-- ==== Sys2Proof/Decode.lean ====
section
/-! DEFINITION. The decoder (spec/30_encoding.md R64), total on any bytes and rejecting by name, and after it the encoder
(R62, R65). -/

namespace Sys2Proof

/-! ### Fields (R61) -/

/-- `op = w[15:12]`, the family. -/
def opOf (w : Word) : Nat := (w.extractLsb' 12 4).toNat
/-- `x = w[11:8]`. -/
def xOf (w : Word) : Reg := (w.extractLsb' 8 4).toFin
/-- `y = w[7:4]`. -/
def yOf (w : Word) : Reg := (w.extractLsb' 4 4).toFin
/-- `n = w[3:0]`. -/
def nOf (w : Word) : Fin 16 := (w.extractLsb' 0 4).toFin
/-- `nn = w[7:0]`. -/
def nnOf (w : Word) : Byte := w.extractLsb' 0 8
/-- `nnn = w[11:0]`. -/
def nnnOf (w : Word) : Addr12 := w.extractLsb' 0 12

/-! ### Decode (R64) -/

/-- Family 0 is matched on the whole word (R64). -/
def decodeFamily0 (w : Word) : Option Instr :=
  if w = 0x00E0 then some .cls else if w = 0x00EE then some .ret else none

/-- Family 8, by the low nibble (R64). -/
def decodeFamily8 (x y : Reg) (n : Nat) : Option Instr :=
  match n with
  | 0x0 => some (.ldReg x y)
  | 0x1 => some (.or x y)
  | 0x2 => some (.and x y)
  | 0x3 => some (.xor x y)
  | 0x4 => some (.addReg x y)
  | 0x5 => some (.sub x y)
  | 0x6 => some (.shr x y)
  | 0x7 => some (.subn x y)
  | 0xE => some (.shl x y)
  | _ => none

/-- Family E, by the low byte (R64). -/
def decodeFamilyE (x : Reg) (nn : Nat) : Option Instr :=
  match nn with
  | 0x9E => some (.skp x)
  | 0xA1 => some (.sknp x)
  | _ => none

/-- Family F, by the low byte (R64). -/
def decodeFamilyF (x : Reg) (nn : Nat) : Option Instr :=
  match nn with
  | 0x07 => some (.ldVxDt x)
  | 0x0A => some (.ldVxK x)
  | 0x15 => some (.ldDtVx x)
  | 0x18 => some (.ldStVx x)
  | 0x1E => some (.addI x)
  | 0x29 => some (.ldF x)
  | 0x33 => some (.ldB x)
  | 0x55 => some (.ldMemV x)
  | 0x65 => some (.ldVMem x)
  | _ => none

/-- `Decode(w)` of R64; `none` is `illegal`. The last arm is never reached: the family is four bits. -/
def decodeWord (w : Word) : Option Instr :=
  match opOf w with
  | 0x0 => decodeFamily0 w
  | 0x1 => some (.jp (nnnOf w))
  | 0x2 => some (.call (nnnOf w))
  | 0x3 => some (.seImm (xOf w) (nnOf w))
  | 0x4 => some (.sneImm (xOf w) (nnOf w))
  | 0x5 => if nOf w = 0 then some (.seReg (xOf w) (yOf w)) else none
  | 0x6 => some (.ldImm (xOf w) (nnOf w))
  | 0x7 => some (.addImm (xOf w) (nnOf w))
  | 0x8 => decodeFamily8 (xOf w) (yOf w) (nOf w).val
  | 0x9 => if nOf w = 0 then some (.sneReg (xOf w) (yOf w)) else none
  | 0xA => some (.ldI (nnnOf w))
  | 0xB => some (.jpV0 (nnnOf w))
  | 0xC => some (.rnd (xOf w) (nnOf w))
  | 0xD => some (.drw (xOf w) (yOf w) (nOf w))
  | 0xE => decodeFamilyE (xOf w) (nnOf w).toNat
  | 0xF => decodeFamilyF (xOf w) (nnOf w).toNat
  | _ => none

/-- Why bytes do not decode. -/
inductive DecodeError where
  /-- Fewer than the two bytes an instruction has (R60). -/
  | truncated (have_ : Nat)
  /-- The word selects no row: `UnknownInstruction(w)` (R66, R181). -/
  | unknownInstruction (w : Word)
  deriving DecidableEq, Repr

/-- The byte at the lower address is the high byte of the word (R44, R60). -/
def wordOfBytes (high low : Byte) : Word := high ++ low

/-- The bytes of a word as memory holds them (R44). -/
def bytesOfWord (w : Word) : List Byte := [w.extractLsb' 8 8, w.extractLsb' 0 8]

/-- Decode the first instruction of a byte sequence: the instruction and the bytes after it, or a named rejection. -/
def decodeBytes : List Byte → Except DecodeError (Instr × List Byte)
  | high :: low :: rest =>
    match decodeWord (wordOfBytes high low) with
    | some i => .ok (i, rest)
    | none => .error (.unknownInstruction (wordOfBytes high low))
  | bytes => .error (.truncated bytes.length)

/-! ### Encode (R62, R65) -/

/-- Format `A`. -/
def formatA (op : BitVec 4) (nnn : Addr12) : Word := op ++ nnn
/-- Format `XK`, and `XS` with the sub-opcode as its byte. -/
def formatXK (op : BitVec 4) (x : Reg) (nn : Byte) : Word := op ++ (BitVec.ofFin x : BitVec 4) ++ nn
/-- Format `XYN`, and `XYS` with the sub-opcode as its nibble. -/
def formatXYN (op : BitVec 4) (x y : Reg) (n : Fin 16) : Word :=
  op ++ (BitVec.ofFin x : BitVec 4) ++ (BitVec.ofFin y : BitVec 4) ++ (BitVec.ofFin n : BitVec 4)

/-- The word of an instruction, from the formats of R62 and the fixed bits of R65. -/
def encode : Instr → Word
  | .cls => 0x00E0
  | .ret => 0x00EE
  | .jp nnn => formatA 0x1 nnn
  | .call nnn => formatA 0x2 nnn
  | .seImm x nn => formatXK 0x3 x nn
  | .sneImm x nn => formatXK 0x4 x nn
  | .seReg x y => formatXYN 0x5 x y 0x0
  | .sneReg x y => formatXYN 0x9 x y 0x0
  | .ldImm x nn => formatXK 0x6 x nn
  | .addImm x nn => formatXK 0x7 x nn
  | .ldReg x y => formatXYN 0x8 x y 0x0
  | .or x y => formatXYN 0x8 x y 0x1
  | .and x y => formatXYN 0x8 x y 0x2
  | .xor x y => formatXYN 0x8 x y 0x3
  | .addReg x y => formatXYN 0x8 x y 0x4
  | .sub x y => formatXYN 0x8 x y 0x5
  | .shr x y => formatXYN 0x8 x y 0x6
  | .subn x y => formatXYN 0x8 x y 0x7
  | .shl x y => formatXYN 0x8 x y 0xE
  | .ldI nnn => formatA 0xA nnn
  | .jpV0 nnn => formatA 0xB nnn
  | .rnd x nn => formatXK 0xC x nn
  | .drw x y n => formatXYN 0xD x y n
  | .skp x => formatXK 0xE x 0x9E
  | .sknp x => formatXK 0xE x 0xA1
  | .ldVxDt x => formatXK 0xF x 0x07
  | .ldVxK x => formatXK 0xF x 0x0A
  | .ldDtVx x => formatXK 0xF x 0x15
  | .ldStVx x => formatXK 0xF x 0x18
  | .addI x => formatXK 0xF x 0x1E
  | .ldF x => formatXK 0xF x 0x29
  | .ldB x => formatXK 0xF x 0x33
  | .ldMemV x => formatXK 0xF x 0x55
  | .ldVMem x => formatXK 0xF x 0x65

/-- The bytes of an instruction as memory holds them (R44). -/
def encodeBytes (i : Instr) : List Byte := bytesOfWord (encode i)

/-! ### The opcode table's numbering of a word -/

/-- The bytes of the instruction whose bits, numbered as the opcode table numbers them, are the low `nbits` of `w`. -/
def tableBytes (nbits w : Nat) : List Byte := bytesOfWord (BitVec.ofNat 16 (w % 2 ^ nbits))

/-- What the decoder reads from such an instruction. -/
def decodeTableWord (nbits w : Nat) : Option Instr :=
  match decodeBytes (tableBytes nbits w) with
  | .ok (i, _) => some i
  | .error _ => none

end Sys2Proof
end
☆ ☆ ☆
*TASK PROMPT*. The required answer is the exact run of lines above starting at the line with "(.rnd (xOf w) (nnOf w))" and ending at the line with "def wordOfBytes (high", with both ends present.

*YOUR RESPONSE*.
  | 0xC => some (.rnd (xOf w) (nnOf w))
  | 0xD => some (.drw (xOf w) (yOf w) (nOf w))
  | 0xE => decodeFamilyE (xOf w) (nnOf w).toNat
  | 0xF => decodeFamilyF (xOf w) (nnOf w).toNat
  | _ => none

/-- Why bytes do not decode. -/
inductive DecodeError where
  /-- Fewer than the two bytes an instruction has (R60). -/
  | truncated (have_ : Nat)
  /-- The word selects no row: `UnknownInstruction(w)` (R66, R181). -/
  | unknownInstruction (w : Word)
  deriving DecidableEq, Repr

/-- The byte at the lower address is the high byte of the word (R44, R60). -/
def wordOfBytes (high low : Byte) : Word := high ++ low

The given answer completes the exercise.